Exercise prompt -> Both the line containing "obtain ⟨m, w, hends, hsame, -⟩" and the line containing "port: one bus" belong to the span. Output exactly that span from the listing below, and nothing outside it.
++++++++++
/-- The words of frame `f` from word `k` on, at most one step each (R107). -/
theorem walk_words (s : State) (f : Nat) (hf : f < 1023) (m k : Nat) (v : State) (hk : k + m = 16) (h1 : 1 ≤ k)
    (hp : v.phase = .word) (hfi : v.fi.toNat = f) (h3 : f = 0 → 3 ≤ k) (hw : v.wi.toNat = k)
    (hcw : v.cw = bodyWord s f 0) (hsb : SameBody s v) (hle : v.cnt.toNat ≤ v.nexpL.toNat) :
    ∃ n t, n ≤ m ∧ engineSteps n v = .next t ∧
      ((Integrated v (lanesOfWords s f (List.range' k m)) t ∧ t.phase = .frame ∧ t.fi.toNat = f + 1 ∧ t.wi = 0) ∨
        StoppedInside v (lanesOfWords s f (List.range' k m)) (sitesOfWords s f (List.range' k m)) t) := by
  induction m generalizing k v with
  | zero => have := v.wi.isLt; omega
  | succ m ih =>
    have hwi : BitVec.ofNat 4 k = v.wi := by apply BitVec.eq_of_toNat_eq; rw [hw]; simp; omega
    have hpos : IsDataPosition (inFrame0 v) v.wi := by
      refine ⟨fun h => ?_, ?_⟩
      · rw [h] at hw; simp at hw; omega
      · rintro ⟨h0, h⟩
        have := h3 (by rw [← hfi]; exact inFrame0_iff.1 h0)
        rcases h with h | h <;> rw [h] at hw <;> simp at hw <;> omega
    have hfi1 : (v.fi + 1).toNat = f + 1 := by simp [BitVec.toNat_add]; omega
    have hb : cursorBodyWord v = bodyWord s f k := by
      unfold cursorBodyWord
      rw [hfi, hw]
      exact hsb.word hf (by omega)
    rw [List.range'_succ, lanesOfWords, sitesOfWords]
    simp only [hwi, ← hcw]
    by_cases hc : codeAt v.cw v.wi = 0
    · rw [if_pos hc, if_pos hc]
      refine ⟨1, nextFrame (tick v), by omega, engineSteps_one ?_, .inl ⟨Integrated.none hle _ _ _ _ _, rfl, hfi1, rfl⟩⟩
      rw [engineStep_data hp hpos, if_pos hc]
    · rw [if_neg hc, if_neg hc]
      obtain ⟨t, he, h⟩ := engineStep_walk hp hpos hc hle
      rw [hb, hfi, hw] at h
      rcases h with ⟨ha, h15, hn15⟩ | hs
      · by_cases hw15 : v.wi = 15
        · have : m = 0 := by rw [hw15] at hw; simp at hw; omega
          subst this
          obtain ⟨a, b, c⟩ := h15 hw15
          exact ⟨1, t, by omega, engineSteps_one he, .inl ⟨by simpa [lanesOfWords] using ha, a, by rw [b, hfi1], c⟩⟩
        · obtain ⟨a, b, c, d⟩ := hn15 hw15
          have hwt : t.wi.toNat = k + 1 := by
            have : k ≠ 15 := fun h => hw15 (BitVec.eq_of_toNat_eq (by rw [hw, h]; rfl))
            rw [c, BitVec.toNat_add, hw]
            simp
            omega
          obtain ⟨n, u, hn, hs, h⟩ := ih (k + 1) t (by omega) (by omega) a (by rw [b, hfi])
            (fun h => by have := h3 h; omega) hwt (by rw [d, hcw]) (hsb.after ha) ha.cnt_le
          refine ⟨1 + n, u, by omega, engineSteps_add (engineSteps_one he) hs, ?_⟩
          rcases h with ⟨h, hh⟩ | h
          · exact .inl ⟨ha.trans h, hh⟩
          · exact .inr (ha.stop List.length_replicate.symm h)
      · exact ⟨1, t, by omega, engineSteps_one he, .inr (hs.append List.length_replicate.symm)⟩

/-- The frames from `f` (not frame 0) to the end of the body, at most 16 steps each, and the end of the body (R106,
R107). -/
theorem walk_frames (s : State) (nfr : Nat) (hn : nfr ≤ 1023) (m f : Nat) (v : State) (hf : f + m = nfr) (h1 : 1 ≤ f)
    (hp : v.phase = .frame) (hfi : v.fi.toNat = f) (hwi : v.wi = 0) (hnfr : v.nfrL.toNat = nfr) (hsb : SameBody s v)
    (hle : v.cnt.toNat ≤ v.nexpL.toNat) :
    ∃ n t, n ≤ 16 * m + 1 ∧ engineSteps n v = .next t ∧
      ((Integrated v ((List.range' f m).flatMap (frameLanes s)) t ∧ t.phase = .finish ∧ t.fi.toNat = nfr ∧ t.wi = 0) ∨
        StoppedInside v ((List.range' f m).flatMap (frameLanes s)) ((List.range' f m).flatMap (frameSites s)) t) := by
  induction m generalizing f v with
  | zero =>
    refine ⟨1, endOfBody (tick v), by omega, engineSteps_one (engineStep_end hp (by omega)),
      .inl ⟨Integrated.none hle _ _ _ _ _, rfl, ?_, hwi⟩⟩
    show v.fi.toNat = _
    omega
  | succ m ih =>
    have he := engineStep_frame hp (by omega)
    rw [hfi, hsb.word (by omega) (by omega)] at he
    generalize hu : latchControlWord (bodyWord s f 0) (tick v) = u at he
    have u1 : u.phase = .word := by
      rw [← hu]
      show (if inFrame0 v then Phase.ic else .word) = _
      rw [if_neg]
      intro h
      have := inFrame0_iff.1 h
      omega
    have u2 : u.fi.toNat = f := by rw [← hu]; exact hfi
    have u3 : u.wi = 1 := by rw [← hu]; rfl
    have u4 : u.cw = bodyWord s f 0 := by rw [← hu]; rfl
    have hA : Integrated v [] u := by rw [← hu]; exact Integrated.none hle _ _ _ _ _
    obtain ⟨n, t, hn', hs, h⟩ := walk_words s f (by omega) 15 1 u (by omega) (by omega) u1 u2 (by omega)
      (by rw [u3]; rfl) u4 (hsb.after hA) hA.cnt_le
    have hfl : frameLanes s f = lanesOfWords s f (List.range' 1 15) := by
      unfold frameLanes
      rw [show firstDataWord f = 1 by unfold firstDataWord; rw [if_neg (by omega)]]
      rfl
    have hfs : frameSites s f = sitesOfWords s f (List.range' 1 15) := by
      unfold frameSites
      rw [show firstDataWord f = 1 by unfold firstDataWord; rw [if_neg (by omega)]]
      rfl
    have hlen := sitesOfWords_length s f (List.range' 1 15)
    rw [List.range'_succ, List.flatMap_cons, List.flatMap_cons, hfl, hfs]
    rcases h with ⟨h, t1, t2, t3⟩ | h
    · have h' : Integrated v (lanesOfWords s f (List.range' 1 15)) t := hA.trans h
      obtain ⟨n2, t', hn2, hs2, h2⟩ := ih (f + 1) t (by omega) (by omega) t1 t2 t3 (by rw [h'.nfrL_eq]; exact hnfr)
        (hsb.after h') h'.cnt_le
      refine ⟨1 + n + n2, t', by omega, engineSteps_add (engineSteps_add (engineSteps_one he) hs) hs2, ?_⟩
      rcases h2 with ⟨h2, hh⟩ | h2
      · exact .inl ⟨h'.trans h2, hh⟩
      · exact .inr (h'.stop hlen h2)
    · have h' : StoppedInside v (lanesOfWords s f (List.range' 1 15)) (sitesOfWords s f (List.range' 1 15)) t :=
        hA.stop (ps := []) rfl h
      exact ⟨1 + n, t, by omega, engineSteps_add (engineSteps_one he) hs, .inr (h'.append hlen)⟩

end Sys2Proof.Machine
end

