/-- The engine's own walk from an accepted START reaches FINISH as expected. -/
theorem acceptStart_stopsAsExpected (s : State) :
    ∃ n t, engineSteps n (acceptStart s) = .next t ∧ t.phase = .finish ∧ StopsAsExpected s t := by
  by_cases hn : s.bodyLenCfg.toNat / 64 = 0
  · have hend : (acceptStart s).fi.toNat = (acceptStart s).nfrL.toNat := by rw [acceptStart_nfrL, hn]; rfl
    exact ⟨1, _, engineSteps_one (engineStep_end rfl hend), rfl, stopsAsExpected_empty hn⟩
  · have hstart := engineSteps_afterConstants hn
    by_cases hx : s.nexpCfg.toNat = 0
    · exact ⟨2, _, hstart, by rw [afterConstants_surplus hx], stopsAsExpected_surplusX0 hn hx⟩
    · obtain ⟨nfr, hnfr⟩ := Nat.exists_eq_succ_of_ne_zero hn
      obtain ⟨n, t, ht, hend⟩ := walk_body hnfr hx
      rw [← Nat.succ_eq_add_one, ← hnfr] at hend
      refine ⟨2 + n, t, engineSteps_add hstart ht, ?_⟩
      rcases hend with ⟨hall, hphase, hfi, hwi⟩ | hstop
      · exact ⟨hphase, stopsAsExpected_integrated hx hall hfi hwi⟩
      · exact ⟨hstop.phase_eq, stopsAsExpected_stoppedInside hn hx hstop⟩

/-! ### The end of the run -/

/-- The error bits and the stop point after FINISH, by the count, the accumulator and Xn that `w` holds itself. -/
structure EndsAsExpected (s w : State) : Prop where
  errSize : w.errSize = false
  errLen : w.errLen = true ↔ w.cnt.toNat < s.nexpCfg.toNat ∨
    (hasSurplus Config.build s s.nexpCfg.toNat (s.bodyLenCfg.toNat / 64) = true ∧ Config.build.surplus = .strict)
  errInteg : w.errInteg = true ↔ 1 ≤ w.cnt.toNat ∧ w.acc ≠ w.xn
  bodyEnd : hasSurplus Config.build s s.nexpCfg.toNat (s.bodyLenCfg.toNat / 64) = false →
    w.fi.toNat = s.bodyLenCfg.toNat / 64 ∧ w.wi = 0
  site : hasSurplus Config.build s s.nexpCfg.toNat (s.bodyLenCfg.toNat / 64) = true →
    surplusSite Config.build s s.nexpCfg.toNat (s.bodyLenCfg.toNat / 64) = some (w.fi.toNat, w.wi.toNat)

/-- FINISH adds the length check to ERR_LEN, sets ERR_INTEG by its own check, and leaves the cursor (R141, R142). -/
theorem StopsAsExpected.finishRun (h : StopsAsExpected s t) : EndsAsExpected s (finishRun (tick t)) := by
  rw [finishRun_eq]
  refine ⟨h.errSize, ?_, ?_, h.bodyEnd, h.site⟩
  · simp only [tick_errLen, h.errLen, tick_nexpL, h.nexpL, Bool.or_eq_true, Bool.and_eq_true, beq_iff_eq,
      decide_eq_true_eq]
    exact or_comm
  · simp only [tick_errInteg, h.errInteg, Bool.false_or, Bool.and_eq_true, decide_eq_true_eq]

theorem EndsAsExpected.sameRun {w : State} (h : EndsAsExpected s t) (hs : SameRun t w) : EndsAsExpected s w := by
  refine ⟨?_, ?_, ?_, ?_, ?_⟩
  · rw [hs.errSize_eq]; exact h.errSize
  · rw [hs.errLen_eq, hs.cnt_eq]; exact h.errLen
  · rw [hs.errInteg_eq, hs.cnt_eq, hs.acc_eq, hs.xn_eq]; exact h.errInteg
  · rw [hs.fi_eq, hs.wi_eq]; exact h.bodyEnd
  · rw [hs.fi_eq, hs.wi_eq]; exact h.site

/-- Every accepted run ends as expected, whatever harmless turns fall between the engine's steps (R145, R204). -/
theorem acceptStart_endsAsExpected (hh : ∀ x ∈ s.turns, x.isHarmless = true) :
    ∃ n w, EndsAt (acceptStart s) n w ∧ EndsAsExpected s w := by
  obtain ⟨n, t, ht, hfinish, hstop⟩ := acceptStart_stopsAsExpected s
  obtain ⟨m, w, hends, hsame, -⟩ := run_with_host (v := acceptStart s)
    (engineSteps_add ht (engineSteps_one (engineStep_finish hfinish))) ⟨rfl, rfl⟩ (.refl _) nofun rfl hh
  exact ⟨m, w, hends, hstop.finishRun.sameRun hsame⟩

/-- A sample is expected only of a body with a frame, and the accumulator of R129 is then the last one. -/
theorem expectedAcc_of_pos (h : 1 ≤ expectedCount b s nexp nfr) :
    nfr ≠ 0 ∧ expectedAcc b s nexp nfr = expectedSample b s nfr (expectedCount b s nexp nfr - 1) := by
  have hn : nfr ≠ 0 := by
    rintro rfl
    rw [expectedCount, if_pos rfl] at h
    omega
  exact ⟨hn, if_neg hn⟩
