/-- R10, R23: in RUN(k) a step performs exactly the one task numbered `k`, however many answers stand at the bus port: one bus
micro-operation with the oldest answer, or the pin sample, or the issue of a wait; that is all that the trace gains, and where
the command goes on in RUN its number is `k + 1`. A wait is counted when it has ended, and WAITING keeps `k` (log entry 12);
that it is issued in one step and ended in another (log entry 1), by a resumption counted at the wait port (log entry 21), is the
model's too. -/
def Obligations.OneStepOneMicroOperation : Prop :=
  ∀ (s : State) (k : Nat), s.Framed → s.resetIn = false →
    (∀ (j : Job) (rx : Byte) (rest : List BusAnswer), s.seq = .run k (.bus j) → s.bus = .done rx :: rest →
      ∃ t, step s = .next t ∧ t.bus = rest ∧ t.resumes = s.resumes ∧ t.trace = s.trace ++ [j.op.event s.lat rx] ∧
        (t.seq = .ready ∨ ∃ task, t.seq = .run (k + 1) task)) ∧
    (∀ code, s.seq = .run k (.pin code) →
      ∃ t, step s = .next t ∧ t.bus = s.bus ∧ t.resumes = s.resumes ∧ t.trace = s.trace ++ [.pin s.pinLevel] ∧
        (t.seq = .ready ∨ ∃ task, t.seq = .run (k + 1) task)) ∧
    (∀ code, s.seq = .run k (.wait code) →
      step s = .next { s with seq := .waiting k code, trace := s.trace ++ [.wait s.cfg.pollIntervalUs] }) ∧
    (∀ code, s.seq = .waiting k code → s.resumes ≠ 0 →
      step s = .next { s with seq := .run (k + 1) (.bus (pollJob s.cfg true code)), resumes := s.resumes - 1 })

/-- Every step keeps the framing invariant: one Begin, its header first, one closing event, and BUS.open exactly in between (R98,
R20, R51, R52). -/
def Obligations.StepKeepsFramed : Prop :=
  ∀ s t : State, s.Framed → step s = .next t → t.Framed

/-- From a state that meets the framing invariant no step ends in a fault or a refusal: no micro-operation meets a bus that is
open or closed against its requirement (R51), and no command is executed outside READY (R65). -/
def Obligations.FramedStepNeverStops : Prop :=
  ∀ s : State, s.Framed → ∃ t, step s = .next t

/-- The state after reset meets the three invariants, and its configuration is one the spec admits. The configuration is the model's
choice (log entry 3), and so are the bounds on its lengths (log entry 27). -/
def Obligations.ResetMeetsInvariants : Prop :=
  State.reset.Framed ∧ State.reset.Legal ∧ State.reset.Serial ∧ State.reset.cfg.valid = true

/-- R76: no trace of the block contains a header that R76 says is never emitted: from a state that meets the framing invariant,
every step keeps the legality invariant. -/
def Obligations.StepKeepsLegal : Prop :=
  ∀ s t : State, s.cfg.valid = true → s.Framed → s.Legal → step s = .next t → t.Legal

/-- What the host, the chip and the environment do touches inputs only: the invariants, the trace and the outcomes stay (R10,
R11). Every move but an offer can be made in every state. -/
def Obligations.MovesTouchInputsOnly : Prop :=
  (∀ (s t : State) (m : Move), s.move m = .next t → (s.Framed → t.Framed) ∧ (s.Legal → t.Legal) ∧
    t.seq = s.seq ∧ t.busOpen = s.busOpen ∧ t.lat = s.lat ∧ t.trace = s.trace ∧ t.outcomes = s.outcomes) ∧
  (∀ (s : State) (m : Move), (∀ o, m ≠ .offer o) → ∃ t, s.move m = .next t)

/-- R33: neither a step nor a move of another agent changes the configuration. -/
def Obligations.ConfigurationNeverChanges : Prop :=
  (∀ s t : State, step s = .next t → t.cfg = s.cfg) ∧ (∀ (s t : State) (m : Move), s.move m = .next t → t.cfg = s.cfg)

/-- R8, R185, R213: a step adds to the trace and delivers at most one outcome; delivering it leaves the block READY. Outside a block
reset a step that leaves it READY has delivered exactly one wherever a command was running, or was offered and taken: a command
that ends in the step that accepts it, whatever its offer decodes to, ends with exactly one too. Of an offer whose operand bytes have the
form of no instruction R8 and R185 do not speak, and R83 only of unassigned codes: that it is answered, and so ends with one
outcome, is the model's (log entry 8). -/
def Obligations.OneOutcomeEndsACommand : Prop :=
  ∀ s t : State, step s = .next t →
    ∃ evs os, t.trace = s.trace ++ evs ∧ t.outcomes = s.outcomes ++ os ∧ os.length ≤ 1 ∧
      (os ≠ [] → s.Framed → t.seq = .ready ∧ t.busOpen = false) ∧
      (s.seq ≠ .ready → s.resetIn = false → t.seq = .ready → os.length = 1) ∧
      (∀ o, s.seq = .ready → s.resetIn = false → s.port = some o → t.port = none ∧ (t.seq = .ready → os.length = 1))

/-- R65, R226: a command can be offered only in READY, to a command port with no offer on it. Outside READY an offer is a fault of
the host and gets no result, and from a state where none stands outside READY neither a step nor a move leads to one where one
does; a step takes no offer while a command runs, and executing one there is a fault. The fault's form, and that an offer while
another stands is one too, are the model's (log entry 14). -/
def Obligations.AcceptedOnlyInReady : Prop :=
  (∀ (s : State) (o : Offer),
    (s.seq = .ready → s.port = none → s.move (.offer o) = .next { s with port := some o }) ∧
    (s.seq = .ready → s.port ≠ none → s.move (.offer o) = .fault .portOccupied) ∧
    (s.seq ≠ .ready → s.move (.offer o) = .fault .offeredOutsideReady)) ∧
  (∀ (s t : State), s.Serial → (step s = .next t ∨ ∃ m, s.move m = .next t) → t.Serial) ∧
  (∀ s t : State, s.seq ≠ .ready → step s = .next t → t.port = s.port) ∧
  (∀ (i : Instr) (s : State), s.seq ≠ .ready → exec i s = .fault .offeredOutsideReady)

/-! ## Errors -/

/-- R90: the checks of an addressed command in their order, each before any bus activity: range, mapping, class, then the byte
operand (every element of a burst, log entry 13), then the length of every burst, of the wire-level rows too (R56); and which
classes admit which access. -/
def Obligations.RefusedBeforeBusActivity : Prop :=
  (∀ (s : State) (i : Instr) (acc : Access) (a : Nat), s.Poised → addressing i = some (acc, a) →
    (63 < a → exec i s = .next (s.refused .addressRange)) ∧
    (a ≤ 63 → s.cfg.classAt (BitVec.ofNat 6 a) = none → exec i s = .next (s.refused .unmapped)) ∧
    (∀ cls, a ≤ 63 → s.cfg.classAt (BitVec.ofNat 6 a) = some cls → cls.admits acc = false →
      exec i s = .next (s.refused .accessClass))) ∧
  (∀ (s : State) (a : Addr) (v : Nat), s.Poised → s.cfg.allows .write a = true → 255 < v →
    exec (.wrreg a.toNat v) s = .next (s.refused .byteRange)) ∧
  (∀ (s : State) (a : Addr) (vs : List Nat), s.Poised → s.cfg.allows .burst a = true →
    ((∃ v ∈ vs, 255 < v) → exec (.wrburst a.toNat vs) s = .next (s.refused .byteRange)) ∧
    ((∀ v ∈ vs, v ≤ 255) → ¬ (1 ≤ vs.length ∧ vs.length ≤ maxBurst s.cfg a) →
      exec (.wrburst a.toNat vs) s = .next (s.refused .length))) ∧
  (∀ (s : State) (a : Addr) (n : Nat), s.Poised → s.cfg.allows .burst a = true → ¬ (1 ≤ n ∧ n ≤ maxBurst s.cfg a) →
    exec (.rdburst a.toNat n) s = .next (s.refused .length) ∧ exec (.hdrReadBurst a n) s = .next (s.refused .length)) ∧
  (∀ (s : State) (a : Addr) (vs : List Byte), s.Poised → s.cfg.allows .burst a = true →
    ¬ (1 ≤ vs.length ∧ vs.length ≤ maxBurst s.cfg a) → exec (.hdrWriteBurst a vs) s = .next (s.refused .length)) ∧
  (∀ cls : AccessClass, (cls.admits .read = true ↔ cls ≠ .command) ∧
    (cls.admits .write = true ↔ cls = .config ∨ ∃ n, cls = .region n) ∧ (cls.admits .burst = true ↔ ∃ n, cls = .region n) ∧
    (cls.admits .strobe = true ↔ cls = .command))

/-- R99, R192: a micro-operation that fails adds `Fail` to the trace and is not tried again. After a failed BusBegin or BusEnd the
command has ended with `Transport(e)`. After a failed BusXfer the block stands in RUN, bus open and no outcome delivered, before
one closing BusEnd: it stays there while the bus port is silent, and when that BusEnd completes or fails, which is recorded and
ignored, the command ends with `Transport(e)`. An end leaves the block READY, the bus closed and the latches discarded,
whatever the command had received. That RUN keeps its number `k` at the closing BusEnd is the model's (log entry 12), that discarded
latches hold a free value too (log entry 11). -/
def Obligations.FailedMicroOperationAborts : Prop :=
  ∀ (s : State) (k : Nat) (j : Job) (rest : List BusAnswer), s.seq = .run k (.bus j) → s.Framed → s.resetIn = false →
    (∀ e, s.bus = .fail e :: rest →
      (j.op.kind = .busBegin → step s = .next (s.aborted rest [.fail .busBegin e] (.transport e))) ∧
      (j.op = .finish → step s = .next (s.aborted rest [.fail .busEnd e] (.transport e))) ∧
      (j.op.kind = .busXfer → ∃ u, step s = .next u ∧ s.busOpen = true ∧
        u = { s with seq := .run k (.bus ⟨.closing (.transport e), [], .proceed, []⟩), bus := rest,
                     trace := s.trace ++ [.fail .busXfer e] } ∧
        (rest = [] → step u = .next u) ∧
        (∀ x left, rest = .done x :: left →
          step u = .next (s.aborted left [.fail .busXfer e, .finish] (.transport e))) ∧
        (∀ e2 left, rest = .fail e2 :: left →
          step u = .next (s.aborted left [.fail .busXfer e, .fail .busEnd e2] (.transport e)))) ∧
      (∀ err, j.op = .closing err → step s = .next (s.aborted rest [.fail .busEnd e] err))) ∧
    (∀ err x, s.bus = .done x :: rest → j.op = .closing err → step s = .next (s.aborted rest [.finish] err))

/-! ## Bus Framer commands, and the wire-level rows they are made of -/

/-- R91: a single read sends the header and a zero byte and returns the byte received in the second exchange. -/
def Obligations.RdregReads : Prop :=
  ∀ (s : State) (a : Addr) (x : Rx2) (rest : List BusAnswer), s.Poised → s.resetIn = false →
    s.cfg.allows .read a = true → s.bus = x.answers ++ rest →
    Completes (.rdreg a.toNat) s 4 (s.after rest (readEvents a x) (.ok (.byte x.v))) ∧
    Completes (.hdrReadSingle a) s 4 (s.after rest (readEvents a x) (.ok (.byte x.v)))

/-- R92: a single write sends the header and the byte, and discards both bytes received. -/
def Obligations.WrregWrites : Prop :=
  ∀ (s : State) (a : Addr) (v : Byte) (x : Rx2) (rest : List BusAnswer), s.Poised → s.resetIn = false →
    s.cfg.allows .write a = true → s.bus = x.answers ++ rest →
    Completes (.wrreg a.toNat v.toNat) s 4 (s.after rest (writeEvents a v x) (.ok .unit)) ∧
    Completes (.hdrWriteSingle a v) s 4 (s.after rest (writeEvents a v x) (.ok .unit))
++++++++++
Worked solution ->
  obtain ⟨m, w, hends, hsame, -⟩ := run_with_host (v := acceptStart s)
    (engineSteps_add ht (engineSteps_one (engineStep_finish hfinish))) ⟨rfl, rfl⟩ (.refl _) nofun rfl hh
  exact ⟨m, w, hends, hstop.finishRun.sameRun hsame⟩

/-- A sample is expected only of a body with a frame, and the accumulator of R129 is then the last one. -/
theorem expectedAcc_of_pos (h : 1 ≤ expectedCount b s nexp nfr) :
    nfr ≠ 0 ∧ expectedAcc b s nexp nfr = expectedSample b s nfr (expectedCount b s nexp nfr - 1) := by
  have hn : nfr ≠ 0 := by
    rintro rfl
    rw [expectedCount, if_pos rfl] at h
    omega
  exact ⟨hn, if_neg hn⟩
/-- R10, R23: in RUN(k) a step performs exactly the one task numbered `k`, however many answers stand at the bus port: one bus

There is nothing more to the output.